Even more paradoxically, the erroneous adoption of the SDOM physically implies that Schmidt, Jones, and Kennedy assumed that the climate temperature of the Earth from 2011 to 2021 was constant, and that natural fluctuations such as ENSO and (natural and anthropogenic) trends are just errors of measure. To justify such a claim, Schmidt, Jones, and Kennedy even invented a new concept in climatology, the concept of “random nature” (perhaps derived from a parallel universe theory?). However, their interpretation of the temperature data is clearly nonphysical. Natural variability does not contribute to the error of measure of the data, but at most only to the error of a model regression coefficient of the data. However, here the issue was not to test an isothermal climate model of the type T (t) = M.

Then, Schmidt, Jones and Kennedy used their erroneous and inflated 0.10 °C error of the mean of the global surface temperature record from 2011 to 2021 to qualitatively claim that the conclusion of my GRL 2022 paper was wrong just because a very few GCM member simulations obtained with a very few GCM models with an ECS > 3 °C agree with the data within such erroneous interval, as Figure 1a shows. However, their own figure clearly shows that all the GCMs with ECS > 3 °C produce hindcasts that are statistically skewed toward temperature values larger than the warming reported by the data: see the green dots indicating the GCM average simulations. Thus, statistically speaking, such models run too hot. In fact, as my Figure 2 shows, when the right error of the mean is considered and the climate models are ensembled into three macro-GCM indicating the three ECS ranges (1.5–3.0 °C; 3.0–4.5 °C; and 4.5–6.0 °C) as did in my 2022 GRL paper and the proper statistics is evaluated also assuming some statistical dispersion due to their internal variability, the warm bias of the GCM groups with an ECS > 3.0 becomes evident. My figures are reported below.

In conclusion, the Comment by Schmidt, Jones, and Kennedy is flawed, both statistically and physically. Its publication, together with my Reply, is important only because pointing out such errors is also useful for educational purposes.

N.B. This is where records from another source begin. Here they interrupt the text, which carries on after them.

-- ==== Sys2Proof/Machine/Engines.lean ====
section
/-! DEFINITION. The engines: how a command starts, is refused, moves its bytes and ends (R87 to R90, R111, R126 to R128,
R246 to R253, R377, R380). -/

namespace Sys2Proof.Machine

open Sys2Proof

/-! The start of a copy (R247, R248, R253). -/

/-- The words beyond the first five that a copy uses (R248, R253). -/
def usedWords (op : Nat) : List Nat :=
  match op with
  | 0x01 => [5]
  | 0x02 => [5, 6, 7, 8]
  | 0x03 => [5, 6, 7, 8, 9]
  | 0x04 => [5, 6, 7, 8, 10, 11, 12]
  | 0x05 => [5, 6, 7, 8, 9, 10, 11, 12]
  | 0x09 => [5, 12, 13]
  | _ => [5, 12]

/-- EF of a `cpys` with SKIP set (R232, R248). -/
def skipFormat (c : Command) : Option Format :=
  if c.op = 5 ∧ (c.word 9).testBit 4 then Format.ofCode (field (c.word 9) 12 4) else none

/-- The block of a copy is well formed (R247, R248, R253). -/
def copyFormOk (c : Command) : Bool :=
  let n0 := c.word 5
  let n1 := c.word 6
  let o := c.word 9
  c.headOk && c.zeros (((List.range 11).map (· + 5)).filter fun i => !(usedWords c.op).contains i)
    && c.so % c.es == 0 && c.dst % c.es == 0 && c.word 7 % c.es == 0 && c.word 8 % c.es == 0
    && (match c.op with
        | 0x01 => decide (4 ≤ n0) && n0 % 4 == 0
        | 0x02 => decide (1 ≤ n0) && decide (4 ≤ n1) && n1 % 4 == 0
        | 0x03 => decide (1 ≤ n0) && decide (1 ≤ n1) && o / 4 == 0 && o % 4 != 3
        | 0x04 | 0x05 =>
          decide (1 ≤ c.word 12) && n1 % 4 == 0 && field (c.word 10) 12 20 == 0 && c.lo % 4 == 0
            && (c.op == 4 || (field o 0 4 == 0 && field o 5 7 == 0 && field o 16 16 == 0
                && (if o.testBit 4 then decide (field o 12 4 ≤ 5) else field o 12 4 == 0)))
        | 0x16 => n0 % 4 == 0 && c.sh == 0 && c.so == 0
        | _ => n0 % 16 == 0 && field (c.word 13) 16 16 == 0)

/-- A tower handle of the near layer of a cluster (R253). -/
def nearOf (h : Handle) (cluster : Nat) : Bool :=
  h.kind == 1 && h.base / 2 ^ 48 == 1 && field h.base 43 3 == 2 && clusterOf (towerCore h.base) == cluster
    && field h.base 24 11 / 48 == (field h.base 24 11 + h.cols - 1) / 48

/-- Every receiver of a multicast lies in its destination handle (R253). -/
def receiversOk (c : Command) : Bool :=
  let h := c.handle c.dh
  let m0 := field h.base 24 11 % 48
  c.receivers.all fun m =>
    let o : Int := c.dst + ((m : Int) - m0) * h.span
    decide (m0 ≤ m) && decide (m < m0 + h.cols) && decide (0 ≤ o) && decide (o.toNat + c.word 5 ≤ h.len)

/-- What a copy meets before it reads its list: its form and its handles, the list's among them (R90, R246). -/
def copyBegins (s : State) (c : Command) : Except Nat Unit := do
  if !copyFormOk c then .error 5
  if c.op != 0x16 then let _ ← c.useHandle s c.sh true false
  let hd ← c.useHandle s c.dh false true
  if c.op == 0x09 then
    if !(nearOf (c.handle c.sh) (clusterOf c.issuer) && nearOf hd (clusterOf c.issuer)) then .error 5
    if !receiversOk c then .error 13
  if c.op = 4 ∨ c.op = 5 then
    let hl ← c.useHandle s c.lh true false
    hl.reach s c.lo (4 * c.word 5)

/-- A copy as it starts, with its list read, or the reason it is refused (R90, R246). -/
def startCopy (s : State) (c : Command) : Except Nat Command := do
  copyBegins s c
  let list := if c.op = 4 ∨ c.op = 5 then
      (wordsOf ((c.handle c.lh).bytesAt s c.lo (4 * c.word 5)) (c.word 5)).map (BitVec.ofNat 32)
    else []
  let c := { c with list := list }
  if !c.extentsOk then .error 4
  if !(List.range c.count).all (fun k => c.elemMapped s (c.elem k)) then .error 8
  return c

/-- The command copies bytes element by element. -/
def Command.copies (c : Command) : Bool := c.op ≤ 5 || c.op == 0x09 || c.op == 0x16

/-- The command is one of the streaming engine's, whose bytes are counted as they are written. -/
def Command.streams (c : Command) : Bool := 6 ≤ c.op && c.op ≤ 8

/-- What a computing command works out. -/
def jobOf (s : State) (e : Nat) (c : Command) : Except Nat Job :=
  match c.op with
  | 0x06 => strmJob s c
  | 0x07 => strmxJob s c
  | 0x08 => cpyxJob s c
  | 0x0F => tsortJob s c
  | _ => crozierJob s (e / 8) c

/-- A command judged: a copy with its list read, a computing command with its work done; or the reason it is refused (R90,
R246). -/
def judgeCommand (s : State) (e : Nat) (c : Command) : Except Nat Command :=
  if c.copies then
    match startCopy s c with
    | .error r => .error r
    | .ok c => .ok { c with judged := true, asked := false }
  else
    match jobOf s e c with
    | .error r => .error r
    | .ok j => .ok { c with judged := true, asked := false, job := some j, flags := j.flags }

/-- What a command meets whatever the bytes that it reads hold (R90, R246). -/
def commandBegins (s : State) (e : Nat) (c : Command) : Except Nat Unit :=
  match c.op with
  | 0x06 => (strmBegins s c).map fun _ => ()
  | 0x07 => (strmxBegins s c).map fun _ => ()
  | 0x08 => (cpyxBegins s c).map fun _ => ()
  | 0x0F => (tsortBegins s c).map fun _ => ()
  | _ => if c.copies then copyBegins s c else crozierBegins s (e / 8) c

/-- What a command reads to be judged: the list of a gather or a scatter, the sources of a computing command. -/
def judgeSpans (s : State) (e : Nat) (c : Command) : List Span :=
  match c.op with
  | 0x04 | 0x05 => [(c.handle c.lh, c.lo, 4 * c.word 5)]
  | 0x06 => strmSpans s c
  | 0x07 => [(c.handle c.sh, c.so, 4 * mxWidth (field (c.word 9) 0 4) * c.word 5), (c.handle c.lh, c.lo, c.word 5)]
  | 0x08 => [(c.handle c.sh, c.so, c.word 5)]
  | 0x0F => tsortSpans s c
  | _ => if c.copies then [] else crozierSpans s (e / 8) c

/-! What an engine sees (R117, R124, R141). -/

/-- The party a command reads as: the core that issued it, or no core. -/
def Command.reader (c : Command) : Nat := if c.packet.isNone then c.issuer else noCore

/-- Memory as a command sees it: stores that others than its issuer may not see yet do not show, nor those that wait for the
compare of a pair, and bytes of its issuer's column that the issuer has stored since read as they were (R117, R124, R126,
R141). -/
def viewOf (s : State) (c : Command) : State :=
  let t := behindVeils s (veiledFrom s noCore ++ hiddenFrom s c.reader)
  { t with
    mem := c.kept.foldl (fun m k => writeCells m k.1 [k.2.1]) t.mem,
    poison := t.poison ++ ((c.kept.filter fun k => k.2.2).map fun k => granule k.1) }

I need to add that this is not the first time that Schmidt has critiqued one of my works using severely flawed mathematics and logic. Some readers may remember that in 2009 Benestad and Schmidt published a paper in JGR (Benestad, R.E., and G.A. Schmidt, Solar trends and global warming, J. Geophys. Res. 114, D14101, 2009, [link], which was actually a kind of comment on some of my works. Here Schmidt made severe and naïve errors in the wavelet analysis and multilinear regression model, as I first demonstrated here [link]. Such errors obscured the empirically evident and significant solar contribution to climate change and might have misled the scientific community on this topic. For the interested readers, the detailed rebuttal of Benestad and Schmidt’s paper was later published here: Scafetta, N., Discussion on common errors in analyzing sea level accelerations, solar trends and global warming, Pattern Recognition in Physics 1, 37–57 [link]. Schmidt recently wrote other Real Climate flawed articles that critique papers that I have coauthored with Dr. Connolly, Dr. Soon, and many other colleagues which show the possibility that the sun can significantly contribute to climate change of the last century. The rebuttals of his critiques are found on [link].

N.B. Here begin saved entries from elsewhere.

/-- A scalar load of `n` bytes with its extension to 32 bits (R227). -/
def scalarLoad (i : Instr) (fl : File) (d : Fin 32) (x y : SSrc) (n : Nat) (extend : Nat → Word) (s : State) : Outcome :=
  issue i s fun s =>
    let ea := sumAddr s x y
    giveLoad (charge s 4 1) fl d.val (extend (leNat (nearRead s ea n))) (poisonedAt s (nearPA s.cur.core ea) n)

/-- ldb (R227). -/
def execLdb (g : Guard) (fl : File) (d : Fin 32) (x y : SSrc) (s : State) : Outcome :=
  scalarLoad (.ldb g fl d x y) fl d x y 1 (fun v => BitVec.ofInt 32 (sextNat v 8)) s

/-- ldbu (R227). -/
def execLdbu (g : Guard) (fl : File) (d : Fin 32) (x y : SSrc) (s : State) : Outcome :=
  scalarLoad (.ldbu g fl d x y) fl d x y 1 (BitVec.ofNat 32) s

/-- ldh (R227). -/
def execLdh (g : Guard) (fl : File) (d : Fin 32) (x y : SSrc) (s : State) : Outcome :=
  scalarLoad (.ldh g fl d x y) fl d x y 2 (fun v => BitVec.ofInt 32 (sextNat v 16)) s

/-- ldhu (R227). -/
def execLdhu (g : Guard) (fl : File) (d : Fin 32) (x y : SSrc) (s : State) : Outcome :=
  scalarLoad (.ldhu g fl d x y) fl d x y 2 (BitVec.ofNat 32) s

/-- ldw (R227). -/
def execLdw (g : Guard) (fl : File) (d : Fin 32) (x y : SSrc) (s : State) : Outcome :=
  scalarLoad (.ldw g fl d x y) fl d x y 4 (BitVec.ofNat 32) s

/-- ldd (R227). -/
def execLdd (g : Guard) (d : Fin 8) (x y : SSrc) (s : State) : Outcome :=
  issue (.ldd g d x y) s fun s =>
    let ea := sumAddr s x y
    issueResult (charge s 4 1) 3 3 none [.wide d.val (BitVec.ofNat 64 (leNat (nearRead s ea 8)))] 0
      (poisonedAt s (nearPA s.cur.core ea) 8)

/-- A scalar store of the low `n` bytes of a register (R227, R228). -/
def scalarStore (i : Instr) (fl : File) (d : Fin 32) (x y : SSrc) (n : Nat) (s : State) : Outcome :=
  issue i s fun s =>
    storeChunks (charge s 4 1) [(sumAddr s x y, leBytes n (readReg (curTask s) fl d.val).toNat)]

/-- stb (R227). -/
def execStb (g : Guard) (fl : File) (d : Fin 32) (x y : SSrc) (s : State) : Outcome :=
  scalarStore (.stb g fl d x y) fl d x y 1 s

/-- sth (R227). -/
def execSth (g : Guard) (fl : File) (d : Fin 32) (x y : SSrc) (s : State) : Outcome :=
  scalarStore (.sth g fl d x y) fl d x y 2 s

/-- stw (R227). -/
def execStw (g : Guard) (fl : File) (d : Fin 32) (x y : SSrc) (s : State) : Outcome :=
  scalarStore (.stw g fl d x y) fl d x y 4 s

/-- std (R227). -/
def execStd (g : Guard) (d : Fin 8) (x y : SSrc) (s : State) : Outcome :=
  issue (.std g d x y) s fun s =>
    storeChunks (charge s 4 1) [(sumAddr s x y, leBytes 8 ((curTask s).x.getD d.val 0).toNat)]

/-! Vector access (R230 to R232). -/

/-- The swizzle of a vector form: every field zero without an extension word (R230). -/
def swizzleFor : Option Swizzle → Swizzle
  | some e => e
  | none => ⟨0, false⟩

/-- The lanes at or after a position written where `keep` says so, element bytes by bank row (R80, R232). -/
def laneChunks (base mode : Nat) (pair : Bool) (l : Lanes) (keep : Nat → Word → List (Nat × Nat)) :
    List (Nat × List Byte) :=
  l.zipIdx.flatMap fun (w, i) =>
    (keep i w).map fun (off, n) => (laneAddr base mode pair i + off, leBytes n (w.toNat / 2 ^ (8 * off)))

/-- Every lane whole. -/
def wholeLanes (_ : Nat) (_ : Word) : List (Nat × Nat) := [(0, 4)]

/-- The elements that a `vstm` writes of a lane: of a lane the predicate sets, each element that the absent test keeps
(R232). -/
def maskedElems (s : State) (e : MaskedStore) (i : Nat) (w : Word) : List (Nat × Nat) :=
  if (readVPred (curTask s) e.vp.val).getLsbD i then
    match e.skip with
    | none => [(0, 4)]
    | some f => ((List.range f.perLane).filter fun k => !isAbsent f ((elemsOf f w).getD k 0)).map
        fun k => (k * (f.width / 8), f.width / 8)
  else []

/-- vld (R230, R232). -/
def execVld (g : Guard) (u : UnitVW) (d : Fin 28) (x y : SSrc) (ext : Option Swizzle) (s : State) : Outcome :=
  issue (.vld g u d x y ext) s fun s =>
    let a := sumAddr s x y
    let sw := swizzleFor ext
    issueResult (charge s 4 32) 3 3 none
      [.lanes u d.val (readVector s s.cur.core a sw) (BitVec.allOnes 128)] 0 (vectorPoisoned s s.cur.core a sw)

/-- vst (R230, R232). -/
def execVst (g : Guard) (u : UnitVW) (d : Fin 28) (x y : SSrc) (ext : Option Swizzle) (s : State) : Outcome :=
  issue (.vst g u d x y ext) s fun s =>
    let sw := swizzleFor ext
    storeChunks (charge s 4 32)
      (laneChunks (sumAddr s x y) sw.mode.val sw.pair (readLanes (curTask s) u d.val) wholeLanes)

In conclusion, these are cases that clearly demonstrate the necessity of having formal Comments and Replies published together to let the readers to properly evaluate both viewpoints. Thus, I am surprised that on RealClimate, Schmidt appears to complain that his Comment was not published by alone, before or even without my Reply. However, it is critical that professionally written Comments and Replies are published concurrently. Furthermore,  for the sake of science, any form of political manipulation of journals behind the scenes (as the ClimateGate emails revealed link) must be abhorred. This must be done mostly for ethical reasons, notably to avoid potentially occurring instances of scientific disinformation campaigns promoted by the authors of the Comments and by various activist scientists.

People interested in knowing more about my climate-change research are invited to watch this recent YouTube presentation (15 Aug 2023, 2 hours)

Nicola Scafetta: Understanding Climate Change | Tom Nelson Pod #126

Screen Shot 2023-09-24 at 9.09.59 AM

Screen Shot 2023-09-24 at 9.10.09 AM

Screen Shot 2023-09-24 at 9.09.59 AM

Screen Shot 2023-09-24 at 9.10.09 AM

62 responses to “Comment and Reply to GRL on evaluation of CMIP6 simulations

  1. Well said Nicola. I found this interesting:
    “I found the Comment by Schmidt, Jones and Kennedy to be outdated and paradoxical because their main arguments had already been fully rebutted in another and much more extended paper of mine (Scafetta, N., CMIP6 GCM ensemble members versus global surface temperatures, Climate Dynamics 60, 3091–3120, 2023, [link], which they did not even cite. They also ignored other works …”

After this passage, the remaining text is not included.